I. Introduction
Silicone rubber, due to its high heat resistance and excellent cold resistance (with a long-term operating temperature range of -90 to 250℃), along with its excellent electrical insulation and aging resistance, has seen rapid development in the cable industry.
Over the past few decades, the silicone rubber industry has continuously faced the challenge of meeting the growing needs of the modern extruded product market. Silicone rubber has seen improvements in abrasion resistance, cut resistance, chemical resistance, oil resistance, and mechanical strength. As a material with a high heat aging temperature, its value and reliability have promoted its widespread use by manufacturers and users. Today, the application of silicone rubber in the wire and cable industry continues to expand, primarily used as insulation and sheathing for ship cables, aviation cables, motor lead wires, heating wires, and many special-purpose cables (such as those used in the nuclear power, aerospace, and metallurgical industries).
In the past two years, our company has received numerous orders from customers for silicone rubber insulated and sheathed cables. However, since this type of product is not our main product, our processing technology and production equipment are not yet fully developed. Although we encountered many difficulties during production, through everyone's joint efforts, the products were ultimately delivered to customers on schedule, and we learned a great deal from the experience.
II. Problems Encountered During the Production of Silicone Rubber Cables
1. After vulcanization and compounding, the rubber compound is prone to scorching and contains a large number of impurities during extrusion, leading to insulation voltage breakdown.

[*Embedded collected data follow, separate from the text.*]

/-- Destination of output `o` of a cell (Table 10-5). -/
def destOf (code : Nat) (im : Image) (cell o : Nat) : Dest :=
  let ws := cellRec im cell
  let kind := wfield ws (6 + o) 0 3
  if kind = 0 then .none
  else if kind ≤ 4 then
    match neighbour code cell kind with
    | some c => .neighbour c (wfield ws (6 + o) 3 2)
    | none => .none
  else if kind = 5 then
    let r := im.routes.getD (wfield ws (6 + o) 5 11) []
    .route (wfield r 0 0 12) (wfield r 0 12 2) (routeHops r)
  else .port (wfield ws (6 + o) 5 11)

/-- Who feeds a cell queue: an input port, or a cell's output with the cycles that a request to it takes (R212). -/
inductive Producer where
  | port (p : Nat)
  | cell (cell out delay : Nat)
deriving DecidableEq, Repr

/-- The cell queue that an input port feeds (R217). -/
def portFeeds (im : Image) (p : Nat) : Option (Nat × Nat) :=
  match im.ports.find? fun w => w.toNat % 16 == p with
  | some w => some (w.toNat / 16 % 2 ^ 12, w.toNat / 2 ^ 16 % 4)
  | none => none

/-- The cell output that feeds an output port. -/
def portFedBy (code : Nat) (im : Image) (p : Nat) : Option (Nat × Nat) :=
  im.cells.findSome? fun c => [0, 1].findSome? fun o => if destOf code im c.1 o = .port p then some (c.1, o) else none

/-- The producer of a queue (R212). -/
def producerOf (code : Nat) (im : Image) (cell q : Nat) : Option Producer :=
  match (List.range 8).find? fun p => portFeeds im p == some (cell, q) with
  | some p => some (.port p)
  | none => im.cells.findSome? fun c => [0, 1].findSome? fun o =>
      match destOf code im c.1 o with
      | .neighbour d k => if d = cell ∧ k = q then some (.cell c.1 o 1) else none
      | .route d k hs => if d = cell ∧ k = q then some (.cell c.1 o (if hs.isEmpty then 2 else hs.length)) else none
      | _ => none

/-- A configured cell with nothing in it (R221). -/
def CellSt.empty (cell : Nat) : CellSt := ⟨cell, [[], [], [], []], 0, Clock.zero, [0, 0], [0, 0, 0, 0], none, none, none⟩

/-- The switch of an island (R221): a pending shadow becomes active, and every queue, predicate, buffer, credit and FIFO is empty. -/
def Isle.switch (i : Isle) : Isle :=
  let im := match i.shadow with | some x => some x | none => i.image
  { i with image := im, shadow := none, items := [], pasid := none, std := none
           cells := match im with | some x => x.cells.map (fun c => CellSt.empty c.1) | none => []
           inp := (List.range 8).map fun p => ⟨p, [], 0, 0⟩
           outp := (List.range 8).map fun p => ⟨8 + p, 0, [], []⟩ }

/-! ### The machine's islands -/

/-- An island of a die. -/
def isleAt (s : State) (die code : Nat) : Option Isle := s.isles.find? fun i => i.die == die && i.code == code

/-- The machine with one island changed. -/
def modIsle (s : State) (die code : Nat) (f : Isle → Isle) : State :=
  { s with isles := s.isles.map fun i => if i.die == die && i.code == code then f i else i }

/-- Something sent on its way, to arrive in a cycle. -/
def send (s : State) (die code due : Nat) (k : ItemKind) : State :=
  modIsle { s with nextId := s.nextId + 1 } die code fun i => { i with items := i.items ++ [⟨s.nextId, due, k⟩] }

/-- A cell's state changed. -/
def Isle.modCell (i : Isle) (cell : Nat) (f : CellSt → CellSt) : Isle :=
  { i with cells := i.cells.map fun c => if c.idx == cell then f c else c }

/-- An input port changed. -/
def Isle.modIn (i : Isle) (p : Nat) (f : InPort → InPort) : Isle := { i with inp := i.inp.map fun x => if x.no == p then f x else x }

/-- An output port changed. -/
def Isle.modOut (i : Isle) (p : Nat) (f : OutPort → OutPort) : Isle := { i with outp := i.outp.map fun x => if x.no == p then f x else x }

/-- An ISLAND trace record of a die's loader (Table 15-2). -/
def isleRec (s : State) (die code ev refusal : Nat) (title : BitVec 64) : State :=
  emitDie s die (288 + code) .island 20 3 ([die, code, ev, refusal].map (BitVec.ofNat 8) ++ leSplit 8 title.toNat)

/-- TITLE of an island's active image; Eovik's standard image has a TITLE of its own that the spec leaves open (R223). -/
def isleTitle (i : Isle) : BitVec 64 :=
  match i.image with
  | some im => im.title
  | none => Config.standardTitle i.code

/-- An island's switch, with its record (R221); that of the raster island zeroes its die's ordering table (R286). -/
def switchIsle (s : State) (die code : Nat) : State :=
  match isleAt s die code with
  | none => s
  | some i =>
    let s := if code = 0 then modDie s die fun d => { d with ordering := [], rasterSeq := [], rasterAhead := [] } else s
    isleRec (modIsle s die code Isle.switch) die code 2 0 (isleTitle i.switch)

/-! ### Cell operations -/

/-- Cycles until a result is ready (Table 10-3); FETCH and STORE take as long as they take. -/
def cellLatency (op : Nat) : Nat :=
  if op = 4 ∨ op = 5 then 2
  else if 21 ≤ op ∧ op ≤ 29 ∨ 32 ≤ op ∧ op ≤ 34 then 3
  else if 35 ≤ op ∧ op ≤ 37 then 8
  else 1

/-- How many of the operands a, b, cc an operation reads (R215). -/
def cellReads (op : Nat) : Nat :=
  if op = 1 ∨ op = 40 then 0
  else if op = 20 ∨ op = 24 then 3
  else if op = 0 ∨ 30 ≤ op ∧ op ≤ 38 then 1
  else 2

/-- 1 or 0. -/
def oneIf (b : Bool) : Word := if b then 1 else 0

/-- Result of a cell operation other than FETCH and STORE (Table 10-3).  DROP has no result: where its rule feeds an output or writes a predicate bit all the same,
these take 0 (DESIGN CHOICE, log entry 83). -/
def cellOp (op : Nat) (k a b c : Word) : Word :=
  match op with
  | 0 => a
  | 1 => k
  | 2 => IOp.add.word .i32 a b
  | 3 => IOp.sub.word .i32 a b
  | 4 => IOp.mul.word .i32 a b
  | 5 => IOp.mulh.word .i32 a b
  | 6 => IOp.min.word .i32 a b
  | 7 => IOp.max.word .i32 a b
  | 8 => IOp.minu.word .i32 a b
  | 9 => IOp.maxu.word .i32 a b
  | 10 => a &&& b
  | 11 => a ||| b
  | 12 => a ^^^ b
  | 13 => a &&& ~~~b
  | 14 => a <<< (b.toNat % 32)
  | 15 => a >>> (b.toNat % 32)
  | 16 => a.sshiftRight (b.toNat % 32)
  | 17 => oneIf (a == b)
  | 18 => oneIf (ICmp.lt.holds a b)
  | 19 => oneIf (ICmp.ltu.holds a b)
  | 20 => if c = 0 then b else a
  | 21 => FOp.add.word .fp32 a b
  | 22 => FOp.sub.word .fp32 a b
  | 23 => FOp.mul.word .fp32 a b
  | 24 => ffmaWord .fp32 a b c
  | 25 => FOp.min.word .fp32 a b
  | 26 => FOp.max.word .fp32 a b
  | 27 => oneIf (FCmp.eq.holds .fp32 a b)
  | 28 => oneIf (FCmp.lt.holds .fp32 a b)
  | 29 => oneIf (FCmp.le.holds .fp32 a b)
  | 30 => FunOp.abs.word .fp32 a
  | 31 => FunOp.neg.word .fp32 a
  | 32 => cvtWord .i32 .fp32 .rne false a
  | 33 => cvtWord .fp32 .i32 .rtz false a
  | 34 => FunOp.flr.word .fp32 a
  | 35 => FunOp.rcp.word .fp32 a
  | 36 => FunOp.rsq.word .fp32 a
  | 37 => FunOp.sqrt.word .fp32 a
  | _ => 0

/-! ### Firing -/

/-- The head of a queue of a cell. -/
def CellSt.head (c : CellSt) (q : Nat) : Option Token := (c.queues.getD q []).head?

/-- A field of rule word `k` of a cell (Table 10-6). -/
def ruleField (ws : List Word) (k lo n : Nat) : Nat := wfield ws (2 + k) lo n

2. Loose shells and blistering occur during sheath extrusion.
III. Solutions
1. Mixing and Re-mixing Technical Requirements
Although the processing equipment for silicone rubber is similar to that for organic rubber, it is best not to use the same open mill to process both organic and silicone rubber. Ideally, a dedicated silicone rubber processing room should be available, and the environment should be kept clean, as contaminated silicone rubber will have reduced mechanical and electrical properties. If dedicated processing equipment and facilities cannot be provided for silicone rubber, it is crucial to ensure complete isolation of contaminating materials from silicone rubber and its compounding agents, as most impurities originate from the compounding process.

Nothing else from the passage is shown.